Using "PlatGen" as the search string, find the matching lines below and copy them.

Segment Start: Data

/-- The blocks of a copy's load are durable (R23). -/
def Dev.loadDurable (d : Dev) (l : Leaf) : Bool :=
  !((l.lists.zipIdx).any fun e => e.1.plan.tier = .flash && d.ownerBusy (listKey l.parcel e.2 e.1.cur.no)) &&
    !(d.ownerBusy (storeKey l.parcel 0)) && !(d.ownerBusy (storeKey l.parcel 1))

/-- The new version of a closure is durable where its lists are TIER_FLASH (R161). -/
def Dev.nextDurable (d : Dev) (l : Leaf) : Bool :=
  !((l.lists.zipIdx).any fun e => e.1.plan.tier = .flash && (match e.1.next with | some v => d.ownerBusy (listKey l.parcel e.2 v.no) | none => false))

/-! ### A new copy (R23, R376) -/

/-- Highest sequence number before the series starts (R146). -/
def seqStart : Nat := Config.seqBase - 1

def Leaf.new (parcel station : Nat) (held : Bool) : Leaf :=
  { parcel := parcel, shadow := none, cfg := none, planGen := 0, lists := [], tombs := [], nextSeq := Config.seqBase, applied := seqStart,
    early := [], recs := [], closedTo := station, settled := station, loc := .current, refused := [], noIntake := false, intakeHeld := held,
    held := [], dups := [], waits := [], acked := [], marks := [], peers := [], pendingMark := none, ackedTo := 0, closure := none, due := none, lastUse := 0,
    oldUse := none, tombUse := 0, load := none, loaded := 0, ready := false, rowsWait := [], rowMask := 0, rowProtect := .none, rowDir := [] }

/-- This node's state in a leaf's copies of a generation. -/
def Dev.mine (d : Dev) (g : PlatGen) (parcel : Nat) : Option CopyPlat :=
  (g.leaf parcel).bind fun l => (l.copies.find? fun x => x.node = d.plat.nodeId).map (·.state)

/-- A JOINING copy asks the ACTIVE copy of lowest rank for the content (R376). -/
def Dev.askFill (d : Dev) (g : PlatGen) (parcel : Nat) : Dev :=
  match ((g.leaf parcel).map fun l => l.copies.find? fun x => x.state = .active && x.node != d.plat.nodeId).join with
  | some x => d.send clsBulk x.node (.fillRequest parcel)
  | none => d

/-- What a generation that has become known makes of this node's copies (R23, R376, R378, R379): new copies are made, removed ones become shadows from its FROM_STATION, a new lead holds intake until the old lead's mark, and a copy that is lead no more may take intake again if it becomes lead later (R392). -/
def Dev.adoptGen (d : Dev) (c : Clock) (g : PlatGen) : Dev :=
  let before := genAt (d.plat.gens.filter fun x => x.gen != g.gen) (g.fromStation - 1)
  let oldLead := fun (p : Nat) => before.bind fun b => b.lead p
  let d1 := g.leaves.foldl (fun (x : Dev) pl =>
    match x.mine g pl.parcel with
    | none => x
    | some st =>
      let lead := decide (pl.lead = some x.plat.nodeId)
      let wasOther := match oldLead pl.parcel with | some n => decide (n ≠ x.plat.nodeId) | none => false
      if (x.leaf pl.parcel).isSome then
        (if lead && wasOther then x.updLeaf pl.parcel fun l => { l with intakeHeld := true, noIntake := false } else x)
      else
        let y := { x with leaves := x.leaves ++ [Leaf.new pl.parcel (x.station c) (lead && wasOther)] }
        if st = .joining then y.askFill g pl.parcel else y) d
  { d1 with leaves := d1.leaves.map fun l =>
      if l.shadow.isNone && (before.any fun b => (d1.mine b l.parcel).isSome) && (d1.mine g l.parcel).isNone then { l with shadow := some g.fromStation }
      else l }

Segment End: Data

### Your response
def Dev.mine (d : Dev) (g : PlatGen) (parcel : Nat) : Option CopyPlat :=
def Dev.askFill (d : Dev) (g : PlatGen) (parcel : Nat) : Dev :=
def Dev.adoptGen (d : Dev) (c : Clock) (g : PlatGen) : Dev :=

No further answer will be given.